[Task item] Say how many of the lines below contain the word "fuel"; nothing else belongs in the answer.

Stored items
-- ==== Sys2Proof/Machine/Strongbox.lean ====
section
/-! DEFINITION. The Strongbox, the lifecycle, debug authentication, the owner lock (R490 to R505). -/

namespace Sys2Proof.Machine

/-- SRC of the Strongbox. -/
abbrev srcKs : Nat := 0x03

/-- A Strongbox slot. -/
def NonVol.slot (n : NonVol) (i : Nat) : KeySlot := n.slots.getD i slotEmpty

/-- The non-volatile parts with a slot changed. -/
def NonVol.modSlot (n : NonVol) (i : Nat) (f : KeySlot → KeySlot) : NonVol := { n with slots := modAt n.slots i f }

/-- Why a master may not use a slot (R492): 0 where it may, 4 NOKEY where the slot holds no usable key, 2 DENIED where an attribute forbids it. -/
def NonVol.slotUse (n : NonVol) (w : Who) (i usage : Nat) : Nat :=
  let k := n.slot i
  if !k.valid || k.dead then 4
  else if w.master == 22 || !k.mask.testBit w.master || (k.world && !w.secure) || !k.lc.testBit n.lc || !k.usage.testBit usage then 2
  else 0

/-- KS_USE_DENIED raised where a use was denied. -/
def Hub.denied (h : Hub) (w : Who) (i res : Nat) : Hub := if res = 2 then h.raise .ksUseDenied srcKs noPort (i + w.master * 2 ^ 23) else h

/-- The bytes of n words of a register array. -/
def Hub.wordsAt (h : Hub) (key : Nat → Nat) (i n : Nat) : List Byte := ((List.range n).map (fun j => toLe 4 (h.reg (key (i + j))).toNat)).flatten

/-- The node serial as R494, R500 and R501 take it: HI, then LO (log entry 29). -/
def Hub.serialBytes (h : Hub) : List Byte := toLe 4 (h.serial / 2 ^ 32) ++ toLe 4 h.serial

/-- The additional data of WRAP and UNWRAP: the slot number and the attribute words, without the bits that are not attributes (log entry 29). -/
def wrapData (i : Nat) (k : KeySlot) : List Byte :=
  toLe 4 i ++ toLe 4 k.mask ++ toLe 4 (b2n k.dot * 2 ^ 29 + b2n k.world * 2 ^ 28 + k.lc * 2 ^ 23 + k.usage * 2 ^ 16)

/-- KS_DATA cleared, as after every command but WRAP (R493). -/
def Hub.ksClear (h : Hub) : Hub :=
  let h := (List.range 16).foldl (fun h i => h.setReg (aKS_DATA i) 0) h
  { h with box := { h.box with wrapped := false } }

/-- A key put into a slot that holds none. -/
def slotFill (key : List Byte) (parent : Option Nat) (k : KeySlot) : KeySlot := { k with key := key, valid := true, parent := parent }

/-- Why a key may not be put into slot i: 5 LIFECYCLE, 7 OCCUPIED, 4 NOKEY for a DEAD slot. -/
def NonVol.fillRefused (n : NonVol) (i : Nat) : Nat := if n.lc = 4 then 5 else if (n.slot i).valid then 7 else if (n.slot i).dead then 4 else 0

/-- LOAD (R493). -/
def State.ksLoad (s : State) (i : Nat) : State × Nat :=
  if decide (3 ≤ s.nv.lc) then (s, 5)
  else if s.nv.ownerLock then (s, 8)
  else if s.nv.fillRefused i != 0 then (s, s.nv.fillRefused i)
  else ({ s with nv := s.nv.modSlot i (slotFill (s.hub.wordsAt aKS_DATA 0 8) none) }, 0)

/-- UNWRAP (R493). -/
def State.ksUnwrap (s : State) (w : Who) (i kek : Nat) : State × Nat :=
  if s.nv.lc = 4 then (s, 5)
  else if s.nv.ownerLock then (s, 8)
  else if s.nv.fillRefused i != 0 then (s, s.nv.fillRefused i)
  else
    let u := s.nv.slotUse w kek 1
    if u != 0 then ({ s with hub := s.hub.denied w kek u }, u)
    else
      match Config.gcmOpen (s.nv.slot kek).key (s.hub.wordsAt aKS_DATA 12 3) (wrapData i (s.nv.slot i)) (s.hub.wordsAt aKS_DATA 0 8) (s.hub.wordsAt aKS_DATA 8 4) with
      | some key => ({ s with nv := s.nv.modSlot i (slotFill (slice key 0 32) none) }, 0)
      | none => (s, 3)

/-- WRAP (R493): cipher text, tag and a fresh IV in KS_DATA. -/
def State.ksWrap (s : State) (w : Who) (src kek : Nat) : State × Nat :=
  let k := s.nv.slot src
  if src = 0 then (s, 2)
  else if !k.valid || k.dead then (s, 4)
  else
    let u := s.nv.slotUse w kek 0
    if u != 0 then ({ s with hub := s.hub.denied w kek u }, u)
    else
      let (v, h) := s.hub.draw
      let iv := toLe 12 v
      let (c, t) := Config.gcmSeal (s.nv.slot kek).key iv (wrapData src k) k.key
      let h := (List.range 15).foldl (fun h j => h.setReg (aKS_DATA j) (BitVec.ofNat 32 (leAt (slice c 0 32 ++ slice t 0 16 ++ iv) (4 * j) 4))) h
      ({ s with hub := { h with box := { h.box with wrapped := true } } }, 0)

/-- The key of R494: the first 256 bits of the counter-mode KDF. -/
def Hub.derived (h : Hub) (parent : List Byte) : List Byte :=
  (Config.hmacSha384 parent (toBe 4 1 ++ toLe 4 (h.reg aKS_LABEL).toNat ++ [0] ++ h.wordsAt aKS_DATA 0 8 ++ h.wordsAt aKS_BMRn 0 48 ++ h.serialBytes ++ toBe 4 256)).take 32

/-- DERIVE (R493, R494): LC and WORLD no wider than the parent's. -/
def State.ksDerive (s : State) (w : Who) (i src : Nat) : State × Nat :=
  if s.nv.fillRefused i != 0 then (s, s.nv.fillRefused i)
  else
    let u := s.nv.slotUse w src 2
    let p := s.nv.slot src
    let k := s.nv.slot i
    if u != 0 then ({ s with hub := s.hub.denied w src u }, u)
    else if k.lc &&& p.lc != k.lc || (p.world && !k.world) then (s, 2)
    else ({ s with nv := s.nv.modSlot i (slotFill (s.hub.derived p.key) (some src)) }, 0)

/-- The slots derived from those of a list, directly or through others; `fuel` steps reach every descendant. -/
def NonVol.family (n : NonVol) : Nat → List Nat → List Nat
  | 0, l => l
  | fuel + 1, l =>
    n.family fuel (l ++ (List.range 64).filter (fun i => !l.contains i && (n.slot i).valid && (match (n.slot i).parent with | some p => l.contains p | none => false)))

[Result] 3